Romania’s mountainous regions, which are rich with gold, have drawn international investors and mining companies for decades. The methods and processes by which many modern companies extract the country’s natural resources, however, threaten to cause widespread environmental and economic damage. Yet government officials have often weakened the laws and created loopholes that allow such projects to continue.
Declic, an SRT grantee based in Romania, is an online advocacy platform created in 2015 to change this. Founded by Tudor Bradatan and Stephanie Roth, the network currently involves more than 900,000 people in campaigning for good governance and the protection of the natural environment. Bradatan and Roth first got into campaigning in 2013 when they helped mobilise mass protests against a dangerous mining project in the Roșia Montană region in Transylvania.
For two decades, Gabriel Resources, a Canadian company, attempted to build what would be Europe’s largest gold mine at Roșia Montană, which was first mined by the Romans. The company proposed an open-pit mine which would, as described by National Geographic, use “tens of thousands of tons of cyanide to separate gold from crushed rock, creating a large reservoir full of cyanide-laced water”, potentially causing widespread ecological and societal devastation.
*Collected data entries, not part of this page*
-- ==== Sys2Proof/Machine/Matrix.lean ====
section
/-! DEFINITION. The matrix engine: operand memory, the array operations, the accumulator ports, busy windows, events and
poison (R231, R232, R238 to R256). -/

namespace Sys2Proof.Machine

/-- The word that poison writes (R252). -/
def poisonWord : BitVec 32 := 0xFFC00BAD#32

/-- The busy windows of R249. -/
def wInFlight : Nat := 0
def wDraining : Nat := 1
def wPending : Nat := 2
def wRead : Nat := 3
def wFilling : Nat := 4

/-- A window of one of the kinds is open on a tile or slot at this plan count (R249). -/
def busy (x : Brick) (kinds : List Nat) (i : Nat) : Bool :=
  x.mx.windows.any fun w => kinds.contains w.kind && w.index == i && x.seq.clk ≤ w.last

/-- Open a window of n cycles from now on each tile or slot (R249). -/
def openWindows (x : Brick) (kind : Nat) (is : List Nat) (n : Nat) : Brick :=
  { x with mx := { x.mx with windows := x.mx.windows ++ is.map fun i => ⟨kind, i, x.seq.clk + n - 1⟩ } }

/-- The word of MXFSTAT (R250): cause, unit and index. -/
def mxfWord (s : State) (cause unit index : Nat) : Word :=
  BitVec.ofNat 64 (1 + cause * 2 + unit * 2 ^ 4 + index * 2 ^ 6 + s.ct32 * 2 ^ 32)

/-- Tile busy on the first of some tiles or slots that meets a condition (R239, R249). -/
def State.mxCheck (s : State) (slot cause unit : Nat) (is : List Nat) (bad : Nat → Bool) : State :=
  match is.find? bad with
  | some i => s.foundAt 0x03 slot [(0x04A, mxfWord s cause unit i)]
  | none => s

/-- The tiles of an accumulator descriptor in a format: a pair for FP64 (R241). -/
def accTiles (fmt i : Nat) : List Nat := if fmt = 2 then [i, (i + 1) % 16] else [i]

/-- The slots of a group (R238). -/
def omSlots (fmt i : Nat) : List Nat := (List.range (omGroup fmt)).map fun m => (i + m) % 16

/-- Interval and latency of a product in a format (R69). -/
def mmaInterval (fmt : Nat) : Nat := match fmt with | 0 => 256 | 1 => 64 | 2 => 1024 | _ => 16
def mmaLatency (fmt : Nat) : Nat := mmaInterval fmt + 12

/-- Bytes of a group as one number, group byte 0 lowest (R238). -/
def groupNat (x : Brick) (fmt i : Nat) : Nat := bytesWord (readBytes x.mx.om (8192 * i) (8192 * omGroup fmt))

/-- Element (r, c) of a tile in a format, a stored index other than k giving the scale of an LNS6 element: its value bits with
the scale byte above them (R238). -/
def tileElem (fmt n r c k other : Nat) : Nat :=
  match fmt with
  | 0 => fld n (8 * (256 * r + 4 * c)) 32
  | 1 => fld n (8 * (128 * r + 2 * c)) 16
  | 2 => fld n (8 * (512 * r + 8 * c)) 64
  | _ => fld n (8 * (64 * r + c)) 6 + 256 * fld n (8 * (4096 + 2 * other + k / 32)) 8

/-- R232: an LNS6 product with the scales of its blocks; NaR and a scale of 0xFF give a NaN. -/
def lnsProduct (a b : Nat) : FVal :=
  let ea := a % 32
  let eb := b % 32
  let sa := a / 32 % 2 == 1
  let sb := b / 32 % 2 == 1
  let ka := a / 256 % 256
  let kb := b / 256 % 256
  if ka = 255 || kb = 255 || (ea = 0 && sa) || (eb = 0 && sb) then .nan false
  else if ea = 0 || eb = 0 then .fin false 0 0
  else
    let u := ea + eb
    .fin (sa != sb) (lnsFixed (u % 4)) ((u / 4 : Nat) - 23 + ((ka : Int) - 127) + ((kb : Int) - 127))

/-- A product of two elements in a format (R231, R232). -/
def mxProduct (fmt a b : Nat) : FVal :=
  if fmt = 3 then lnsProduct a b else (mulVals ((binFmt fmt).unpack a) ((binFmt fmt).unpack b)).1

/-- The format an accumulator holds (R241). -/
def accFmt (fmt : Nat) : BinFmt := if fmt = 2 then f64 else f32

/-- R231: groups of four products, each summed exactly and rounded once into the accumulator. A NaN group is invalid. -/
def accumulate (fmt : Nat) : Nat → List Nat → List Nat → Nat → Events → Nat × Events
  | 0, _, _, acc, ev => (acc, ev)
  | n + 1, xs, ys, acc, ev =>
    let g := sumVals (List.zipWith (mxProduct fmt) (xs.take 4) (ys.take 4))
    let r := sumVals [(accFmt fmt).unpack acc, g.1]
    let p := (accFmt fmt).pack false r.1 r.2
    accumulate fmt n (xs.drop 4) (ys.drop 4) p.1 ((ev.or p.2).or (if g.1.isNan then .invalid else .none))
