/-- Commands that take incoming lines, and those that may send. -/
def Held.takes (h : Held) : Bool := h.isLink && h.opc != 0x20
def Held.sends (h : Held) : Bool := h.isLink && h.opc != 0x21 && h.w1.getLsbD 22

/-- The in word (R343). -/
def Held.inWord (h : Held) : Word := if h.opc = 0x21 then h.w1 else h.w2

/-- Fields of the command words (R343). -/
def Held.addr (h : Held) : Nat := fld h.w0.toNat 0 21
def Held.lines (h : Held) : Nat := fld h.w0.toNat 21 3 + 1
def Held.wr (h : Held) : Bool := h.opc == 0x21 || (h.opc != 0x20 && h.w0.getLsbD 24)
def Held.norm (h : Held) : Bool := h.w0.getLsbD 25
def Held.hop (h : Held) : Nat := fld h.w0.toNat 32 16
def Held.linIn (h : Held) : Nat := if h.opc = 0x33 then fld h.w2.toNat 12 3 + 1 else h.lines
def Held.dstRank (h : Held) : Nat := fld h.w1.toNat 0 12
def Held.dstBrick (h : Held) : Nat := fld h.w1.toNat 12 10
def Held.crit (h : Held) : Bool := h.w1.getLsbD 23
def Held.aOut (h : Held) : Nat := fld h.w1.toNat 32 32
def Held.srcRank (h : Held) : Nat := fld h.inWord.toNat 0 12
def Held.critIn (h : Held) : Bool := h.inWord.getLsbD 23
def Held.aIn (h : Held) : Nat := fld h.inWord.toNat 32 32

/-- N of a command (R342). -/
def Held.count (h : Held) : Nat := if h.opc = 0x33 then h.lines + h.linIn else h.lines

/-- A CRED. -/
def Held.isCred (h : Held) : Bool := h.opc == 0x30 || h.opc == 0x31

/-- The local word and the ring extent obey R343. -/
def linkLocal (h : Held) : Bool :=
  let l := h.w0.toNat
  let cred := h.isCred
  l % 64 == 0 && fld l 26 6 == 0 && fld l 48 16 == 0 && (h.opc != 0x20 || fld l 24 1 == 0) &&
    (fld l 25 1 == 0 || (h.opc == 0x30 && h.lines == 1)) && (cred || fld l 32 16 == 0) &&
    h.addr + 64 * (if h.opc = 0x33 && h.wr then h.count else h.lines) ≤ 2 ^ 21 && h.count ≤ 8

/-- The out and in words obey R343. -/
def linkPeers (h : Held) : Bool :=
  let out := h.w1.toNat
  let outOk := h.opc == 0x21 ||
    (if fld out 22 1 = 1 then fld out 24 8 == 0 && h.dstBrick ≤ 767 else out == 0 && h.opc != 0x20)
  let inn := h.inWord.toNat
  let inOk := h.opc == 0x20 || ((h.opc == 0x33 || fld inn 12 3 == 0) && fld inn 15 8 == 0 && fld inn 24 8 == 0)
  outOk && inOk

/-- The words obey R343. -/
def linkWords (h : Held) : Bool := linkLocal h && linkPeers h

/-- Two port slots overlap (R341). -/
def slotsMeet (a b : Nat × Nat) : Bool := a.1 == b.1 && a.2 < b.2 + 5 && b.2 < a.2 + 5

/-- A slot is claimed on its port by some command of the package (R347 cause 2). -/
def State.slotTaken (s : State) (k : Nat × Nat) : Bool := s.bricks.any fun p => p.2.portClaims.any (slotsMeet k)

/-- A link or collective command (R342, R343, R347); the causes of R145 come before those of R347 (R351, log entry 47). Its words are
checked whatever its guard reads, but for the peer's word of an LSEND or LRECV whose guard reads false (R40, R360; log entry 22). -/
def linkCommand (opc : Nat) (o : EnOp) (s : State) : State :=
  let x := s.cur
  let live := guardTrue x o.g
  let n := if opc = 0x20 || opc = 0x21 then 2 else 3
  let h := Held.fresh opc (enWord x o 0) (enWord x o 1) (if n = 3 then enWord x o 2 else 0) s.issue.pc s.issue.issue
  let s0 := s.foundIf (live && enUe x o n) 0x0B 39
  if !(linkLocal h && ((!live && n == 2) || linkPeers h)) then s0.foundAt 0x01 39
  else if !live then s
  else
    let start := enStart x o
    let pc := s.ct + untilStart x start
    let d32 := (h.aOut + 2 ^ 32 - s.lp h.dstRank % 2 ^ 32) % 2 ^ 32
    let diff := (d32 + 2 ^ 32 - pc % 2 ^ 32) % 2 ^ 32
    let late := decide (2 ^ 31 ≤ diff) || decide (diff < (h.count - 1) / 2 + 16)
    let dep := pc + diff
    let port := s.portTo h.dstRank
    let slots := if h.sends then (port, dep) :: (if h.crit then [(port, dep + s.rt h.dstRank)] else []) else []
    let peers := (if h.sends then [h.dstRank] else []) ++ (if h.takes then [h.srcRank] else [])
    let beats := (h.count - 1) / 2
    let s1 := s0.admitTimed o (beats + 1) (beats + 8) { h with course := dep, done := !h.sends }
    let s2 := match peers.find? fun r => !s.peerOk r with
      | some r => s1.foundAt 0x0D 39 [(0x02A, lnfWord s 3 opc r)]
      | none => s1
    let s3 := s2.foundIf (h.sends && late) 0x04 39 [(0x02A, lnfWord s 1 opc h.dstRank)]
    let s4 := s3.foundIf (!(h.sends && late) && slots.any s.slotTaken) 0x04 39 [(0x02A, lnfWord s 2 opc h.dstRank)]
    s4.onCur fun x => { x with portClaims := x.portClaims ++ slots }

/-- LSEND (R344). -/
def execLsend (o : EnOp) (s : State) : Host.Outcome State Fault Refusal := .next (linkCommand 0x20 o s)
/-- LRECV (R344). -/
def execLrecv (o : EnOp) (s : State) : Host.Outcome State Fault Refusal := .next (linkCommand 0x21 o s)
/-- CRED.F32 (R348). -/
def execCredF32 (o : EnOp) (s : State) : Host.Outcome State Fault Refusal := .next (linkCommand 0x30 o s)
/-- CRED.BF16 (R348). -/
def execCredBf16 (o : EnOp) (s : State) : Host.Outcome State Fault Refusal := .next (linkCommand 0x31 o s)
/-- CBCAST (R344). -/
def execCbcast (o : EnOp) (s : State) : Host.Outcome State Fault Refusal := .next (linkCommand 0x32 o s)
/-- CGATH (R344). -/
def execCgath (o : EnOp) (s : State) : Host.Outcome State Fault Refusal := .next (linkCommand 0x33 o s)

/-- The take window in 32-bit Course time (R345). -/
def inWindow (s : State) (a rt : Nat) (crit : Bool) : Bool :=
  (s.ct + 2 ^ 33 - a - (if crit then rt else 0)) % 2 ^ 32 ≤ 63

/-- The flit that a command takes: by source rank and arrival cycle, on the port of its source (R345). -/
def State.heldFlit (s : State) (h : Held) : Option Flit :=
  s.landing.find? fun f => f.srcRank == h.srcRank && f.arrive % 2 ^ 32 == h.aIn && f.crcOk && f.port == s.portTo h.srcRank
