/-- ATOMIC_ENTRY: the commands of a brick whose plan cycle P + 12 this is enter (R297). -/
def execAtomicEntry (b : Nat) (s : State) : Host.Outcome State Fault Refusal :=
  .next ((s.brick b).held.foldl (fun s h =>
    if h.isAtomic && !h.cancelled && !h.done && h.p + 12 = (s.brick b).now then s.enterAtomic b h else s) s)

/-- Replace an entry of a channel, or remove it. -/
def State.onEntry (s : State) (pch : Nat) (e : AtomicEntry) (f : AtomicEntry → Option AtomicEntry) : State :=
  s.onChannel pch fun c =>
    { c with
      atomics := c.atomics.filterMap fun g =>
        if g.bank = e.bank && g.row = e.row && g.col = e.col && g.s = e.s then f g else some g }

/-- The entry makes no access and frees; its commands leave. -/
def State.dropEntry (s : State) (pch : Nat) (e : AtomicEntry) : State :=
  e.cmds.foldl State.releaseCmd (s.onEntry pch e fun _ => none)

/-- A block is lost and not relaid (R104, R299). -/
def State.blockLost (s : State) (pch bank : Nat) : Bool := ((s.channel pch).bank bank).cracked

/-- The read of an application, as a WRB: rules, the shadow slot, the claim (R100, R298). -/
def State.applicationRead (s : State) (pch : Nat) (e : AtomicEntry) (col : Nat) : Nat × List (Line × Bool) × State :=
  let ch := pch % 32
  let par := 32 * parityStack e.row ch + ch
  let delta := s.takesDelta ch e.bank e.row && par ≠ pch
  let code := match s.applicationBroken pch e.bank e.row with
    | 0 => if delta then (s.channel par).shadowClaim (s.ct + 96) e.bank e.row col else 0
    | k => k
  if code ≠ 0 then (code, [], s)
  else
    let r := s.fetchBlock ⟨pch / 32, ch, e.bank, e.row, col⟩
    let s1 := r.2.onChannel pch fun c => c.note 4 e.bank s.ct
    (0, r.1, if delta then s1.onChannel par fun c => { c with shadows := c.shadows ++ [(s.ct + 96, e.bank, e.row, col)] } else s1)

/-- The write of an application four cycles after its read, with its delta (R99, R298). -/
def State.applicationWrite (s : State) (pch : Nat) (e : AtomicEntry) (col : Nat) (old new : List (Line × Bool)) : State :=
  let ch := pch % 32
  let par := 32 * parityStack e.row ch + ch
  let s1 := s.writeBlock ⟨pch / 32, ch, e.bank, e.row, col⟩ (settlePoison new)
  if s.takesDelta ch e.bank e.row && par ≠ pch then
    s1.enterDelta par e.bank e.row col (xorLines old new) (s.ct + 92) e.task
  else s1

/-- The record of an entry's application; SRC is of the command that opened it (R311). -/
def entryRec (e : AtomicEntry) (c : AtomicCmd) : BitVec 128 :=
  pollenRec 0x04 39 c.pc c.issue e.ev (BitVec.ofNat 64 ((if c.opc = 0x58 then 2 else 1) +
    (e.evElems.foldl (fun m i => m ||| 2 ^ (i / 512)) 0) * 2 ^ 8 + e.evElems.length * 2 ^ 32))

/-- What an entry does on this Course cycle: the read at S, the write at S + 4, the version's read at S + 8 and write at S + 12
(R298, R299). -/
def State.stepEntry (s : State) (pch : Nat) (e : AtomicEntry) : State :=
  if !e.read && e.s = s.ct then
    if s.blockLost pch e.bank then (e.cmds.foldl (fun s c => s.failCmd c 0x0B 5) s).dropEntry pch e
    else
      let r := s.applicationRead pch e e.col
      if r.1 ≠ 0 then (s.violate e.task pch 8191 r.1 0x05).dropEntry pch e
      else r.2.2.onEntry pch e fun g => some { g with read := true, old := r.2.1 }
  else if e.read && e.s + 4 = s.ct then
    if s.blockLost pch e.bank then (e.cmds.foldl (fun s c => s.failCmd c 0x0B 5) s).dropEntry pch e
    else
      let r := applyEntry e.ops e.old
      let e1 := e.raise r.2
      let s1 := s.applicationWrite pch e e.col e.old r.1
      let s2 := match e.cmds with
        | c :: _ =>
          match s.homeOf c.task c.brick with
          | some n => if e1.ev.any then s1.onHome n fun x => { x with pollenNew := x.pollenNew ++ [(39, entryRec e1 c)] } else s1
          | none => s1
        | [] => s1
      let s3 := if e.old.any (·.2) then e.cmds.foldl (fun s c => s.failCmd c 0x0B 5) s2 else s2
      if e.version = 0 then s3.dropEntry pch e else s3
  else if e.read && e.s + 8 = s.ct then
    if s.blockLost pch e.bank then (e.cmds.foldl (fun s c => s.failCmd c 0x0B 5) s).dropEntry pch e
    else
      let r := s.applicationRead pch e 3
      if r.1 ≠ 0 then (s.violate e.task pch 8191 r.1 0x05).dropEntry pch e
      else r.2.2.onEntry pch e fun g => some { g with oldVer := r.2.1 }
  else if e.read && e.s + 12 = s.ct then
    if s.blockLost pch e.bank then (e.cmds.foldl (fun s c => s.failCmd c 0x0B 5) s).dropEntry pch e
    else
      let new := e.oldVer.zipIdx.map fun q =>
        if q.2 = 0 && !q.1.2 then
          (ofElems 32 ((elems 32 q.1.1).zipIdx.map fun w => if w.2 = e.col then (w.1 + e.version) % 2 ^ 32 else w.1), false)
        else q.1
      (s.applicationWrite pch e 3 e.oldVer new).dropEntry pch e
  else s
Romanians were already aware of the dangers of this type of mining due to an accident at the Baia Mare gold mine in the country’s northwest. In 2000, a reservoir leak spilled 100,000 cubic meters of water and up to 100 tons of highly toxic cyanide and heavy metals into nearby rivers that run through Hungary, Romania, Serbia and Bulgaria. It contaminated the drinking water and food chain for millions of people and damaged the ecosystem and its wildlife. Some compared the disaster to the Chernobyl nuclear accident.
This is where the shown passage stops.